▸ Work request
The required output is the lines below from the line containing "if_true] at h" to the line containing "rcases operate_cases s none (fun", inclusive, retyped exactly. No other lines belong in it.

[[ Data open ]]

-- ==== Sys2Proof/Laws/Exec.lean ====
section
/-! SUPPORT. Everything an instruction can do, said once: what every instruction leaves alone (`ExecFrame`) and what it can do
to its block and to FGST (`ExecEffect`). Claims about all instructions follow from `exec_cases` without unfolding a meaning. -/

namespace Sys2Proof.Machine

/-- What every instruction leaves as it is, and the histories it only adds to. -/
structure ExecFrame (i : Instr) (s t : State) : Prop where
  below : t.below = s.below
  above : t.above = s.above
  program : t.program = s.program
  tick : t.tick = s.tick
  refusals : s.refusals <+: t.refusals
  results : s.results <+: t.results
  gie : i ≠ .irqOff → i ≠ .irqOn → t.gie = s.gie

/-- What an instruction other than ENCODE and the stages can do to FGST. -/
def FgMove (s t : State) : Prop :=
  t.fgst = s.fgst ∨ ((∀ k, s.fgst ≠ .encode k) ∧ (t.fgst = .idle ∨ ∃ op, t.fgst = .hold s.portNo op))

/-- A stage before the trailer: the byte it pushes, the stage it goes to, and EIDX after it (R161 to R165). -/
def StageMove (i : Instr) (b : Block) (v : Byte) (st : Stage) (eidx : Byte) : Prop :=
  (i = .eSof ∧ b.estage = .sof ∧ v = sofByte ∧ st = .link ∧ eidx = b.eidx) ∨
  (i = .eLink ∧ b.estage = .link ∧ v = b.elink ∧ st = .flags ∧ eidx = b.eidx) ∨
  (i = .eFlags ∧ b.estage = .flags ∧ v = 0#8 ∧ st = .len ∧ eidx = b.eidx) ∨
  (i = .eLen ∧ b.estage = .len ∧ v = b.elen ∧ st = (if b.elen = 0#8 then .trl else .pay) ∧ eidx = b.eidx) ∨
  (i = .ePay ∧ b.estage = .pay ∧ v = b.epaySlot b.eidx.toNat ∧ st = (if b.eidx + 1#8 = b.elen then .trl else .pay) ∧
    eidx = b.eidx + 1#8)

/-- What an instruction does to its block and to FGST. -/
inductive ExecEffect (i : Instr) (s t : State) : Prop
  | quiet : t.blk = s.blk → FgMove s t → ExecEffect i s t
  | init (baud) : i = .init baud → FgMove s t → t.blk = s.blk.initialise baud → ExecEffect i s t
  | put (b) : i = .put b → s.blk.txq.full = false → FgMove s t → t.blk = s.blk.txPut b → ExecEffect i s t
  | get : i = .get → s.blk.parser = none → s.blk.rxq.empty = false → FgMove s t →
      t.blk = { s.blk with rxq := s.blk.rxq.pop } → ExecEffect i s t
  | dqGet (p) : i = .dqGet → s.blk.parser = some p → p.dq.empty = false → FgMove s t →
      t.blk = s.blk.setParser { p with dq := p.dq.pop } → ExecEffect i s t
  | dqClear (p) : i = .dqClear → s.blk.parser = some p → FgMove s t →
      t.blk = s.blk.setParser { p with dq := p.dq.flush } → ExecEffect i s t
  | lineIn (b) : i = .lineIn b → t.fgst = s.fgst → t.blk = s.blk.lineDelivers b → ExecEffect i s t
  | rx : i = .rxIsr → s.rxEnabled = true → t.fgst = s.fgst → t.blk = s.blk.rxHandler → ExecEffect i s t
  | tx : i = .txIsr → s.txEnabled = true → t.fgst = s.fgst → t.blk = s.blk.txHandler → ExecEffect i s t
  | lout : i = .lineOut → s.outEnabled = true → t.fgst = s.fgst → t.blk = s.blk.lineTakes → ExecEffect i s t
  | parse (c p) : s.blk.parser = some p → i = (classify p.pstate c).instr c → t.fgst = s.fgst → t.blk = s.blk.parse c →
      ExecEffect i s t
  | encode (l pl) : i = .encode l pl → pl.length ≤ 255 → s.fgst = .idle → t.fgst = .encode s.portNo →
      t.blk = s.blk.latchFrame l pl → ExecEffect i s t
  | stage (v st i') : s.fgst = .encode s.portNo → s.blk.txq.full = false →
      StageMove i s.blk v st i' →
      t.fgst = s.fgst → t.blk = { s.blk.txPut v with estage := st, eidx := i' } → ExecEffect i s t
  | trl : s.fgst = .encode s.portNo → s.blk.txq.full = false → i = .eTrl → s.blk.estage = .trl →
      t.fgst = .idle → t.blk = { s.blk.txPut (trailerOf s.blk.elink) with estage := .idle } → ExecEffect i s t

theorem fgReady_not_encode {s : State} {op : Option HeldOp} (h : s.fgReady op = true) : ∀ k, s.fgst ≠ .encode k := by
  intro k e
  simp [State.fgReady, e] at h

theorem execFrame_refl (i : Instr) (s : State) : ExecFrame i s s :=
  ⟨rfl, rfl, rfl, rfl, List.prefix_rfl, List.prefix_rfl, fun _ _ => rfl⟩

/-- A byte class as a step is PARSE of its byte, or changes nothing. -/
theorem parserStep_effect {s t : State} {i : Instr} {k : ByteClass} {c : Byte} {f : Block → Parser → Block}
    (hi : i = k.instr c)
    (hf : ∀ p, s.blk.parser = some p → classify p.pstate c = k → f s.blk p = s.blk.parse c)
    (h : s.parserStep k c f = .next t) : ExecFrame i s t ∧ ExecEffect i s t := by
  rcases parserStep_cases s k c f with ⟨p, hp, hk, e⟩ | e <;> rw [e, Host.Outcome.next.injEq] at h <;> subst h
  · exact ⟨⟨rfl, rfl, rfl, rfl, List.prefix_rfl, List.prefix_rfl, fun _ _ => rfl⟩, .parse c p hp (by rw [hk]; exact hi) rfl (hf p hp hk)⟩
  · exact ⟨execFrame_refl _ _, .quiet rfl (.inl rfl)⟩

/-- Everything an instruction can do when it answers a next state. -/
theorem exec_cases {i : Instr} {s t : State} (h : exec i s = .next t) : ExecFrame i s t ∧ ExecEffect i s t := by
  have F0 : ∀ b f sc, ExecFrame i s { s with blk := b, fgst := f, script := sc } := fun _ _ _ =>
    ⟨rfl, rfl, rfl, rfl, List.prefix_rfl, List.prefix_rfl, fun _ _ => rfl⟩
  have F1 : ∀ b f r, ExecFrame i s { s with blk := b, fgst := f, results := s.results ++ [r] } := fun _ _ _ =>
    ⟨rfl, rfl, rfl, rfl, List.prefix_rfl, List.prefix_append _ _, fun _ _ => rfl⟩
  have F2 : ∀ r, ExecFrame i s { s with refusals := s.refusals ++ [r] } := fun _ =>
    ⟨rfl, rfl, rfl, rfl, List.prefix_append _ _, List.prefix_rfl, fun _ _ => rfl⟩
  have Q : ∀ {t : State} {op}, s.fgReady op = true → t.blk = s.blk → (t.fgst = .idle ∨ (∃ o, t.fgst = .hold s.portNo o) ∨ t.fgst = s.fgst) → ExecEffect i s t := by
    intro t op hr hb hm
    refine .quiet hb ?_
    rcases hm with h | h | h
    · exact .inr ⟨fgReady_not_encode hr, .inl h⟩
    · exact .inr ⟨fgReady_not_encode hr, .inr h⟩
    · exact .inl h
  have P : ExecEffect i s s := .quiet rfl (.inl rfl)
  cases i with
  | init baud =>
    rcases operate_cases s none _ with ⟨hr, e⟩ | ⟨hr, e⟩ <;> rw [exec, execInit, e] at h <;> simp at h <;> subst h
    · exact ⟨F0 _ _ _, .init baud rfl (.inr ⟨fgReady_not_encode hr, .inl rfl⟩) rfl⟩
    · exact ⟨execFrame_refl _ _, P⟩
  | put b =>
    rcases operate_cases s (some (.put b)) _ with ⟨hr, e⟩ | ⟨hr, e⟩ <;> rw [exec, execPut, e] at h
    · split at h <;> simp [State.hold] at h <;> subst h
      · exact ⟨F0 _ _ _, Q hr rfl (.inr (.inl ⟨_, rfl⟩))⟩
      · rename_i hf; exact ⟨F0 _ _ _, .put b rfl (by simpa using hf) (.inr ⟨fgReady_not_encode hr, .inl rfl⟩) rfl⟩
    · simp at h; subst h; exact ⟨execFrame_refl _ _, P⟩
  | get =>
    rcases operate_cases s (some .get) _ with ⟨hr, e⟩ | ⟨hr, e⟩ <;> rw [exec, execGet, e] at h
    · split at h
      · simp [State.refuse] at h; subst h
        exact ⟨F2 _, Q hr rfl (.inr (.inr rfl))⟩
      · split at h <;> simp [State.hold] at h <;> subst h
        · exact ⟨F0 _ _ _, Q hr rfl (.inr (.inl ⟨_, rfl⟩))⟩
        · rename_i hn he
          exact ⟨F1 _ _ _, .get rfl (by simpa using hn) (by simpa using he) (.inr ⟨fgReady_not_encode hr, .inl rfl⟩) rfl⟩
    · simp at h; subst h; exact ⟨execFrame_refl _ _, P⟩
  | avail =>
    rcases operate_cases s none _ with ⟨hr, e⟩ | ⟨hr, e⟩ <;> rw [exec, execAvail, e] at h <;> simp at h <;> subst h
    · exact ⟨F1 _ _ _, Q hr rfl (.inl rfl)⟩
    · exact ⟨execFrame_refl _ _, P⟩
  | encode l pl =>
    by_cases hl : pl.length ≤ 255
    · simp only [exec, execEncode, payloadFits, hl, decide_true, if_true] at h
      rcases operate_cases s none (fun s => .next { s.setBlk (s.blk.latchFrame l pl) with fgst := .encode s.portNo }) with ⟨hr, e⟩ | ⟨hr, e⟩ <;> rw [e] at h <;> simp at h <;> subst h
      · exact ⟨F0 _ _ _, .encode l pl rfl hl (fgReady_none.1 hr) rfl rfl⟩
      · exact ⟨execFrame_refl _ _, P⟩
    · simp [exec, execEncode, payloadFits, hl] at h
  | dqClear =>
    rcases operate_cases s none _ with ⟨hr, e⟩ | ⟨hr, e⟩ <;> rw [exec, execDqClear, e] at h
    · rcases withParser_cases s _ with ⟨hp, e⟩ | ⟨p, hp, e⟩ <;> rw [e] at h <;> simp [State.refuse] at h <;> subst h
      · exact ⟨F2 _, Q hr rfl (.inr (.inr rfl))⟩
      · exact ⟨F0 _ _ _, .dqClear p rfl hp (.inr ⟨fgReady_not_encode hr, .inl rfl⟩) rfl⟩
    · simp at h; subst h; exact ⟨execFrame_refl _ _, P⟩
  | dqAvail =>
    rcases operate_cases s none _ with ⟨hr, e⟩ | ⟨hr, e⟩ <;> rw [exec, execDqAvail, e] at h
    · rcases withParser_cases s _ with ⟨hp, e⟩ | ⟨p, hp, e⟩ <;> rw [e] at h <;> simp [State.refuse] at h <;> subst h
      · exact ⟨F2 _, Q hr rfl (.inr (.inr rfl))⟩
      · exact ⟨F1 _ _ _, Q hr rfl (.inl rfl)⟩
    · simp at h; subst h; exact ⟨execFrame_refl _ _, P⟩
  | dqGet =>
    rcases operate_cases s (some .dqGet) _ with ⟨hr, e⟩ | ⟨hr, e⟩ <;> rw [exec, execDqGet, e] at h
    · rcases withParser_cases s _ with ⟨hp, e⟩ | ⟨p, hp, e⟩ <;> rw [e] at h
      · simp [State.refuse] at h; subst h
        exact ⟨F2 _, Q hr rfl (.inr (.inr rfl))⟩
      · split at h <;> simp [State.hold] at h <;> subst h
        · exact ⟨F0 _ _ _, Q hr rfl (.inr (.inl ⟨_, rfl⟩))⟩
        · rename_i he
          exact ⟨F1 _ _ _, .dqGet p rfl hp (by simpa using he) (.inr ⟨fgReady_not_encode hr, .inl rfl⟩) rfl⟩
    · simp at h; subst h; exact ⟨execFrame_refl _ _, P⟩
  | dqPeek k =>
    rcases operate_cases s none _ with ⟨hr, e⟩ | ⟨hr, e⟩ <;> rw [exec, execDqPeek, e] at h
    · rcases withParser_cases s _ with ⟨hp, e⟩ | ⟨p, hp, e⟩ <;> rw [e] at h
      · simp [State.refuse] at h; subst h
        exact ⟨F2 _, Q hr rfl (.inr (.inr rfl))⟩
      · split at h <;> simp [State.refuse] at h <;> subst h
        · exact ⟨F2 _, Q hr rfl (.inr (.inr rfl))⟩
        · exact ⟨F1 _ _ _, Q hr rfl (.inl rfl)⟩
    · simp at h; subst h; exact ⟨execFrame_refl _ _, P⟩
  | rdErr =>
    rcases operate_cases s none _ with ⟨hr, e⟩ | ⟨hr, e⟩ <;> rw [exec, execRdErr, e] at h <;> simp at h <;> subst h
    · exact ⟨F1 _ _ _, Q hr rfl (.inl rfl)⟩
    · exact ⟨execFrame_refl _ _, P⟩
  | rdPstate =>
    rcases operate_cases s none _ with ⟨hr, e⟩ | ⟨hr, e⟩ <;> rw [exec, execRdPstate, e] at h
    · rcases withParser_cases s _ with ⟨hp, e⟩ | ⟨p, hp, e⟩ <;> rw [e] at h <;> simp [State.refuse] at h <;> subst h
      · exact ⟨F2 _, Q hr rfl (.inr (.inr rfl))⟩
      · exact ⟨F1 _ _ _, Q hr rfl (.inl rfl)⟩
    · simp at h; subst h; exact ⟨execFrame_refl _ _, P⟩
  | rdPlink =>
    rcases operate_cases s none _ with ⟨hr, e⟩ | ⟨hr, e⟩ <;> rw [exec, execRdPlink, e] at h
    · rcases withParser_cases s _ with ⟨hp, e⟩ | ⟨p, hp, e⟩ <;> rw [e] at h <;> simp [State.refuse] at h <;> subst h
      · exact ⟨F2 _, Q hr rfl (.inr (.inr rfl))⟩
      · exact ⟨F1 _ _ _, Q hr rfl (.inl rfl)⟩
    · simp at h; subst h; exact ⟨execFrame_refl _ _, P⟩
  | rdCtl =>
    rcases operate_cases s none _ with ⟨hr, e⟩ | ⟨hr, e⟩ <;> rw [exec, execRdCtl, e] at h <;> simp at h <;> subst h
    · exact ⟨F1 _ _ _, Q hr rfl (.inl rfl)⟩
    · exact ⟨execFrame_refl _ _, P⟩
  | irqOff =>
    rcases operate_cases s none _ with ⟨hr, e⟩ | ⟨hr, e⟩ <;> rw [exec, execIrqOff, e] at h <;> simp at h <;> subst h
    · exact ⟨⟨rfl, rfl, rfl, rfl, List.prefix_rfl, List.prefix_rfl, fun h _ => absurd rfl h⟩, Q hr rfl (.inl rfl)⟩
    · exact ⟨execFrame_refl _ _, P⟩
  | irqOn =>
    rcases operate_cases s none _ with ⟨hr, e⟩ | ⟨hr, e⟩ <;> rw [exec, execIrqOn, e] at h <;> simp at h <;> subst h
    · exact ⟨⟨rfl, rfl, rfl, rfl, List.prefix_rfl, List.prefix_rfl, fun _ h => absurd rfl h⟩, Q hr rfl (.inl rfl)⟩
    · exact ⟨execFrame_refl _ _, P⟩
  | reservedF =>
    rcases operate_cases s none _ with ⟨hr, e⟩ | ⟨hr, e⟩ <;> rw [exec, execReservedF, e] at h <;> simp [State.refuse] at h <;> subst h
    · exact ⟨F2 _, Q hr rfl (.inr (.inr rfl))⟩
    · exact ⟨execFrame_refl _ _, P⟩
  | lineIn b =>
    simp [exec, execLineIn, State.event] at h; subst h
    exact ⟨F0 _ _ _, .lineIn b rfl rfl rfl⟩
  | rxIsr =>
    rcases event_cases s s.rxEnabled Block.rxHandler with ⟨hr, e⟩ | ⟨hr, e⟩ <;> rw [exec, execRxIsr, e] at h <;> simp at h <;> subst h
    · exact ⟨F0 _ _ _, .rx rfl hr rfl rfl⟩
    · exact ⟨execFrame_refl _ _, P⟩
  | txIsr =>
    rcases event_cases s s.txEnabled Block.txHandler with ⟨hr, e⟩ | ⟨hr, e⟩ <;> rw [exec, execTxIsr, e] at h <;> simp at h <;> subst h
    · exact ⟨F0 _ _ _, .tx rfl hr rfl rfl⟩
    · exact ⟨execFrame_refl _ _, P⟩
  | lineOut =>
    rcases event_cases s s.outEnabled Block.lineTakes with ⟨hr, e⟩ | ⟨hr, e⟩ <;> rw [exec, execLineOut, e] at h <;> simp at h <;> subst h
    · exact ⟨F0 _ _ _, .lout rfl hr rfl rfl⟩
    · exact ⟨execFrame_refl _ _, P⟩
  | pSof => exact parserStep_effect rfl (fun p hp hk => by simp [Block.parse, hp, hk]) h
  | pSkip b => exact parserStep_effect rfl (fun p hp hk => by simp [Block.parse, hp, hk]) h
  | pLink b => exact parserStep_effect rfl (fun p hp hk => by simp [Block.parse, hp, hk]) h
  | pFlags b => exact parserStep_effect rfl (fun p hp hk => by simp [Block.parse, hp, hk]) h
  | pLen0 => exact parserStep_effect rfl (fun p hp hk => by simp [Block.parse, hp, hk]) h
  | pLenN b => exact parserStep_effect rfl (fun p hp hk => by simp [Block.parse, hp, hk]) h
  | pData b => exact parserStep_effect rfl (fun p hp hk => by simp [Block.parse, hp, hk]) h
  | muxframe l f pl t' =>
    simp [exec, execMuxframe] at h; subst h
    exact ⟨F0 _ _ _, .quiet rfl (.inl rfl)⟩
  | eSof =>
    rcases stagePut_cases s .sof sofByte (State.goStage .link) with ⟨hr, hs, hf, e⟩ | e <;> rw [exec, execESof, e] at h <;> simp at h <;> subst h
    · exact ⟨F0 _ _ _, .stage _ _ _ hr hf (.inl ⟨rfl, hs, rfl, rfl, rfl⟩) rfl rfl⟩
    · exact ⟨execFrame_refl _ _, P⟩
  | eLink =>
    rcases stagePut_cases s .link s.blk.elink (State.goStage .flags) with ⟨hr, hs, hf, e⟩ | e <;> rw [exec, execELink, e] at h <;> simp at h <;> subst h
    · exact ⟨F0 _ _ _, .stage _ _ _ hr hf (.inr (.inl ⟨rfl, hs, rfl, rfl, rfl⟩)) rfl rfl⟩
    · exact ⟨execFrame_refl _ _, P⟩
  | eFlags =>
    rcases stagePut_cases s .flags 0#8 (State.goStage .len) with ⟨hr, hs, hf, e⟩ | e <;> rw [exec, execEFlags, e] at h <;> simp at h <;> subst h
    · exact ⟨F0 _ _ _, .stage _ _ _ hr hf (.inr (.inr (.inl ⟨rfl, hs, rfl, rfl, rfl⟩))) rfl rfl⟩
    · exact ⟨execFrame_refl _ _, P⟩
  | eLen =>
    rcases stagePut_cases s .len s.blk.elen (State.goStage (if s.blk.elen = 0#8 then .trl else .pay)) with ⟨hr, hs, hf, e⟩ | e <;> rw [exec, execELen, e] at h <;> simp at h <;> subst h
    · exact ⟨F0 _ _ _, .stage _ _ _ hr hf (.inr (.inr (.inr (.inl ⟨rfl, hs, rfl, rfl, rfl⟩)))) rfl rfl⟩
    · exact ⟨execFrame_refl _ _, P⟩
  | ePay =>
    rcases stagePut_cases s .pay (s.blk.epaySlot s.blk.eidx.toNat) State.nextPayload with ⟨hr, hs, hf, e⟩ | e <;> rw [exec, execEPay, e] at h <;> simp at h <;> subst h
    · exact ⟨F0 _ _ _, .stage _ _ _ hr hf (.inr (.inr (.inr (.inr ⟨rfl, hs, rfl, rfl, rfl⟩)))) rfl rfl⟩
    · exact ⟨execFrame_refl _ _, P⟩
  | eTrl =>
    rcases stagePut_cases s .trl (trailerOf s.blk.elink) (fun s => (s.goStage .idle).done) with ⟨hr, hs, hf, e⟩ | e <;> rw [exec, execETrl, e] at h <;> simp at h <;> subst h
    · exact ⟨F0 _ _ _, .trl hr hf rfl hs rfl rfl⟩
    · exact ⟨execFrame_refl _ _, P⟩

[[ Data closed ]]

▸ Answer to the problem
    · simp only [exec, execEncode, payloadFits, hl, decide_true, if_true] at h
      rcases operate_cases s none (fun s => .next { s.setBlk (s.blk.latchFrame l pl) with fgst := .encode s.portNo }) with ⟨hr, e⟩ | ⟨hr, e⟩ <;> rw [e] at h <;> simp at h <;> subst h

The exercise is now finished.